Open EliasHasle opened 6 years ago

EliasHasle commented 6 years ago

Here: https://www.semanticscholar.org/paper/Searching-for-Activation-Functions-Ramachandran-Zoph/c8c4ab59ac29973a00df4e5c8df3773a3c59995a

It was published in Arxiv before your paper, so it should be cited and commented, in my opinion. They have found (or "found") through a search, the swish function with a beta factor inside the sigmoid, whereas you add one outside.

As far as I can see, for unconstrained weights a beta outside the sigmoid does exactly the same as increasing all the weights from the node, so the network will be able to represent exactly the same functions as pure swish (except the last layer may have no weights out). And a beta inside the sigmoid is equivalent to changing all the weights into the node (except the first layer may have no weights into it).

So basically, the beta parameters only affect the learning process, and will obviously interact with other learning parameters/choices and regularization. (Using SGD instead of Adam for a comparison based on another paper counts as such a choice.)

Please enlighten me if I am wrong.

MichaelFomenko commented 4 years ago

He clearly dont understand anything about Deep Learning, he only published this paper to have a published paper for his career.
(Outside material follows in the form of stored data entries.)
-- ==== Sys2Proof/Machine/Bricks.lean ====
section
/-!
DEFINITION. Bricks: their fields, the check of a list, scratchpad regions, and what the MATRIX and VECTOR bricks compute
(09 R345-R347, R357-R378, R382).
-/

namespace Sys2Proof.Machine

/-! ### Fields and the check of a list (R353, R358-R372) -/

/-- Bits [lo, lo + n) of byte `b` of a brick. -/
def bb (r : Bytes) (b lo n : Nat) : Nat := bits (field r b 1) lo n

/-- A set bit of byte `b`. -/
def bf (r : Bytes) (b i : Nat) : Bool := bit (field r b 1) i

/-- Bytes [a, b] are zero. -/
def bz (r : Bytes) (a b : Nat) : Bool := field r a (b + 1 - a) == 0

/-- Reserved bits of the address word at byte `b` are zero (R359). -/
def awOk (r : Bytes) (b : Nat) : Bool := field r b 4 / 2 ^ 26 == 0

/-- The effective address of the address word at byte `b` (R359). -/
def aw (r : Bytes) (regs : List Nat) (b : Nat) : Nat :=
  let w := field r b 4
  if bit w 25 then (regs.getD (bits w 21 4) 0 + w % 2 ^ 21) % 2 ^ 64 else w % 2 ^ 21

/-- The unit that executes a brick (R358): 0 LOAD, 1 STORE, 2 MATRIX, 3 VECTOR, 4 issue. -/
def brickUnit (op : Nat) : Nat :=
  match op with
  | 0x10 => 0 | 0x08 => 1 | 0x11 => 1 | 0x20 => 2 | 0x21 => 2 | 0x22 => 2 | 0x38 => 2 | 0x12 => 3 | 0x30 => 3 | 0x31 => 3 | _ => 4

/-- AFMT and BFMT are an allowed pair (R367). -/
def mmaPair (a b : Nat) : Bool :=
  (a == 1 && b == 1) || (a == 2 && b == 2) || ((a == 3 || a == 4) && (b == 3 || b == 4)) || (isMx a && isMx b) ||
    ((a == 0xA || a == 0xB) && (b == 0xA || b == 0xB))

/-- A row of `n` elements holds whole groups (R374). -/
def groupsOk (f n : Nat) : Bool := if fmtBits f = 6 then n % 4 == 0 else if fmtBits f = 4 then n % 2 == 0 else true

/-- Formats of VOP and VRED (R371, R372). -/
def vecFmt (f : Nat) : Bool := decide (f ≤ 4) || f == 0xA || f == 0xC

/-- The brick at index `i` passes the check of R353; `owned` says which semaphores may be named. -/
def brickOk (r : Bytes) (i : Nat) (owned : Nat → Bool) : Bool :=
  bb r 1 4 4 == 0 &&
  (match field r 0 1 with
   | 0x00 | 0x01 | 0x02 => bz r 2 31
   | 0x03 => bb r 2 2 6 == 0 && bz r 3 3 && decide (1 ≤ field r 4 4) && decide (field r 8 2 < i) && bz r 10 31
   | 0x04 => decide (bb r 2 0 4 < 14) && bb r 3 6 2 == 0 && bz r 16 31
   | 0x05 => bb r 2 7 1 == 0 && bz r 3 3 && bz r 8 31 && owned (bb r 2 0 6)
   | 0x06 | 0x07 => bb r 2 6 2 == 0 && bz r 3 3 && bz r 8 31 && owned (bb r 2 0 6)
   | 0x08 => bb r 2 4 4 == 0 && bb r 3 7 1 == 0 && bb r 4 5 3 == 0 && bz r 5 7 && awOk r 12 && awOk r 16 && bz r 20 31 &&
       atomicOk (bb r 3 0 4) (bb r 3 4 3)
   | 0x10 =>
     let cmp := bf r 2 4
     let trans := bf r 2 5
     let f := bb r 3 0 4
     bb r 2 6 2 == 0 && bb r 3 4 4 == 0 && (cmp || decide (f ≤ 0xC)) && awOk r 16 && bz r 20 31 &&
       decide (field r 13 1 + 1 ≤ field r 14 2) &&
       (!trans || (!cmp && (fmtBits f == 8 || fmtBits f == 16 || fmtBits f == 32)))
   | 0x11 => bb r 2 5 3 == 0 && bb r 3 4 4 == 0 && (bf r 2 4 || decide (bb r 3 0 4 ≤ 0xC)) && awOk r 16 && bz r 20 31 &&
       decide (field r 13 1 + 1 ≤ field r 14 2)
   | 0x12 => bz r 2 3 && awOk r 4 && awOk r 8 && bz r 18 31
   | 0x20 =>
     let a := bb r 3 0 4
     let b := bb r 3 4 4
     let k := field r 4 2 + 1
     bb r 2 5 3 == 0 && mmaPair a b && decide (k ≤ 4096) && (!isMx a || k % 32 == 0) && bb r 6 6 2 == 0 && bb r 7 6 2 == 0 &&
       groupsOk a (field r 6 1 + 1) && groupsOk b (field r 7 1 + 1) && awOk r 8 && awOk r 12 &&
       (!isMx a || (awOk r 20 && awOk r 24)) && bz r 28 31
   | 0x21 =>
     let f := bb r 3 0 4
     bb r 2 4 4 == 0 && bb r 3 4 4 == 0 && decide (f ≤ 0xC) && bz r 4 5 && bb r 6 6 2 == 0 && bb r 7 6 2 == 0 &&
       groupsOk f (field r 7 1 + 1) && awOk r 8 && bz r 14 15 && (!isMx f || awOk r 20) && bz r 24 31
   | 0x22 =>
     let f := bb r 3 0 4
     bb r 2 4 4 == 0 && bb r 3 4 4 == 0 && (f == 0 || f == 0xC) && bz r 4 5 && bb r 6 6 2 == 0 && bb r 7 6 2 == 0 && awOk r 8 &&
       bz r 14 31
   | 0x30 => decide (field r 2 1 ≤ 0xF) && vecFmt (bb r 3 0 4) && vecFmt (bb r 3 4 4) && bb r 4 2 6 == 0 &&
       decide (1 ≤ field r 6 2 ∧ field r 6 2 ≤ 256) && awOk r 8 && awOk r 12 && awOk r 16 && awOk r 20 && bz r 26 27
   | 0x31 => decide (field r 2 1 ≤ 3) && vecFmt (bb r 3 0 4) && bb r 3 5 3 == 0 && bz r 4 4 &&
       decide (1 ≤ field r 6 2 ∧ field r 6 2 ≤ 256) && awOk r 8 && bz r 12 19 && awOk r 20 && bz r 26 31
   | 0x38 =>
     let kv := bb r 3 0 4
     let q := bb r 3 4 4
     bb r 2 3 5 == 0 && ((kv == 1 && q == 1) || ((kv == 3 || kv == 5) && (q == 3 || q == 4))) && bb r 4 6 2 == 0 &&
       awOk r 8 && awOk r 12 && awOk r 16 && awOk r 20
   | _ => false)
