/-- One Mason's share of an attend: pages by head and block; partials of the query heads, and the status that stops it (R450). -/
def eShare (w : Who) (o : Op) (r : HRec) (bound g : Nat) (q : List (Bytes × List Bool)) :
    List (Nat × Nat) → Option Nat → Mason → Eng (List (Nat × Mason) × Nat × Nat)
  | [], cur, m => return (match cur with | some h => [(h, m)] | none => [], 0, 0)
  | (h, b) :: rest, cur, m => do
    let d := hDim r.dcode
    let eb := hEb r.fmt
    let tpp := hTpp r.fmt r.dcode
    let t := min tpp (bound - b * tpp)
    let e ← ePageEntry w r (hPage r b (o.f 36 1) h)
    let (page, mark, bad) ← ePage w r e
    if bad ≠ 0 then return ([], 0x31, bad)
    let init : Bool := cur != some h
    let m0 : Mason := if init then emptyMason else m
    let (qb, qm) := q.getD h ([], [])
    let sk := if r.fmt = 5 then d / 32 else 0
    let sv := if r.fmt = 5 then (t + 31) / 32 else 0
    let v := (page.drop 32768).take (t * d * eb)
    let vs := (page.drop (32768 + tpp * d * eb)).take (sv * d)
    let m0 := ((m0.lay 0 qb (fun i => qm.getD i false)).lay 0x10000 (page.take ((d + sk) * tpp * eb)) mark).lay 0x20000 (v ++ vs)
      (fun i => if i * 64 < v.length then mark (512 + i) else mark ((32768 + tpp * d * eb + (i * 64 - v.length)) / 64))
    let n := (← eGet).fresh
    eMod Dev.drawn
    let out := m0.attend (attendRaw init r.fmt (o.f 38 1 % 16) g d t (o.f 56 4) tpp eb) (List.replicate 16 0) (fun _ => none) n
    if out.status ≠ 0 then return ([], out.status, 0)
    let (tail, st, k) ← eShare w o r bound g q rest (some h) out.m
    return ((if init then (match cur with | some h' => [(h', m)] | none => []) else []) ++ tail, st, k)

/-- The partials that a Mason holds for a KV head: one for each of its `g` query heads. -/
def partsOf (m : Mason) (g d : Nat) : List Part :=
  (List.range g).map (fun i =>
    { m := field (m.read (0x30000 + 8 * i) 4).1 0 4, l := field (m.read (0x30000 + 8 * i + 4) 4).1 0 4,
      o := (List.range d).map (fun e => m.accAt (e / 64) i (e % 64)) })

/-- A list cut into `k` contiguous runs of near-equal length (R450). -/
def nearEqual {α : Type} (l : List α) (k : Nat) : List (List α) :=
  (List.range k).map (fun i => (l.take (l.length * (i + 1) / k)).drop (l.length * i / k))

/-- The Masons of the attend range that an attend can take (R450, R352). -/
def Dev.takeMasons (d : Dev) (o : Op) (first n : Nat) : List Nat :=
  (((d.logicalMasons o.chamber).drop first).take n).filter (fun k => d.masonState k == 1 &&
    !(d.wantedBefore o).contains k)

/-- A library Lay list has run on a Mason: its scratchpad and accumulators, and what it counted, are free (log 33). -/
def Dev.masonUsed (d : Dev) (k : Nat) : Dev :=
  let n := d.fresh
  let d := d.drawn
  (d.setMason k { emptyMason with junk := some n }).countBricks k (Config.free2 n 0) (Config.free2 n 1)

/-- The query rows of each KV head (R449): bytes at a pitch of QP, and marks by line of them. -/
def eQueries (w : Who) (q d qp nh : Nat) : Eng (List (Bytes × List Bool)) :=
  (List.range nh).mapM (fun h => do
    let a := q + h * d * qp
    let ls ← eReadLines w a (d * qp)
    let b := (((ls.map (fun l => l.2.1)).flatten).drop (a % 64)).take (d * qp)
    return (b, (List.range ((d * qp + 63) / 64)).map (fun i => lineMark ls (a + 64 * i) || lineMark ls (a + 64 * i + 63))))

/-- ATTEND on the Masons `ks` (R449-R451). -/
def eAttend (w : Who) (o : Op) (flags bound : Nat) (r : HRec) (ks : List Nat) : Eng Done := do
  let d := hDim r.dcode
  let nq := o.f 37 1 + 1
  let g := nq / r.nh
  let qp := (g * hEb r.fmt + 31) / 32 * 32
  let wm : Who := { masonWho o.chamber (ks.headD 0) 0 o.nfz with why := w.why }
  let q ← eQueries wm (o.f 40 8) d qp r.nh
  let pages := (List.range r.nh).flatMap (fun h => (List.range (hBlocks r bound)).map (fun b => (h, b)))
  let shares ← (nearEqual pages ks.length).mapM (fun ps => eShare wm o r bound g q ps none emptyMason)
  eMod (fun d => ks.foldl (fun d k => d.masonUsed k) d)
  match shares.find? (fun s => s.2.1 != 0) with
  | some (_, st, bad) => return { status := st, count := if st = 0x31 then bad else 0, result := hResult bound flags r.tag }
  | none =>
    let n := (← eGet).fresh
    eMod Dev.drawn
    let held := (shares.map (fun s => s.1)).flatten
    let parts := (List.range nq).map (fun i =>
      let ps := (held.filter (fun x => x.1 == i / g)).map (fun x => (partsOf x.2 g d).getD (i % g) (emptyPart d))
      match ps with
      | [] => emptyPart d
      | p :: l => (l.foldl (fun a x => (mergePart n (a.2 * 1024) a.1 x, a.2 + 1)) (p, i * 256)).1)
    let bytes := (parts.map (fun p => leBytes 4 p.m ++ leBytes 4 p.l ++ leBytes 4 bound ++ zeros 52 ++ (p.o.map (leBytes 4)).flatten)).flatten
    eWrite wm (o.f 48 8) bytes
    return { count := bytes.length / 64, result := hResult bound flags r.tag }

/-- The checks of an ATTEND that its Hoard decides, at admission (R449, R452). -/
def Dev.attendBad (d : Dev) (o : Op) (r : HRec) (bound : Nat) : Bool :=
  let nq := o.f 37 1 + 1
  let qf := o.f 38 1
  decide (r.nl ≤ o.f 36 1) || nq % r.nh != 0 ||
    !(if r.fmt = 1 then qf == 1 else qf == 3 || qf == 4) ||
    (o.nslots == 2 && (decide (o.f 72 8 < xferBytes r.fmt r.dcode r.nh bound) || decide (2 ^ 52 < o.f 64 8 + o.f 72 8))) ||
    (o.nslots == 1 && d.rf .HRD_CFG_MCOUNT o.chamber == 0) || decide (2 ^ 52 < o.f 48 8 + nq * (64 + 4 * hDim r.dcode))

/-- The fallback of an ATTEND (R452): its layer's tokens below the bound go to SPILL. -/
def eSpill (w : Who) (o : Op) (flags bound : Nat) (r : HRec) : Eng Done := do
  let bad ← eFetchOut w w r (o.f 36 1) 1 0 bound (o.f 64 8)
  let b := xferBytes r.fmt r.dcode r.nh bound
  if bad ≠ 0 then return { status := 0x31, count := bad, result := hResult bound flags r.tag, fallback := true }
  return { count := (units 64 (o.f 64 8) b).length, result := hResult bound flags r.tag, fallback := true }

end Sys2Proof.Machine
end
hypnopump commented 4 years ago

Hi, @EliasHasle I do cite the paper by Ramachandran et al. in my paper already. wrt to the concern about the beta parameter, it's not the same:

I hope the image is clarifying!

dafuq

hypnopump commented 4 years ago

@MichaelFomenko always glad to recieve constructive criticism

MichaelFomenko commented 4 years ago

Sorry EricAlcaide to tell you the truth, but you clearly don't understand Deep Learning, if you would understand Deep Learning you would know that the Beta in your E-Swish Function is just the Weight of the next Layer. This means that Mathematicaly there is no diverence between your E-Swish and the Swish Function.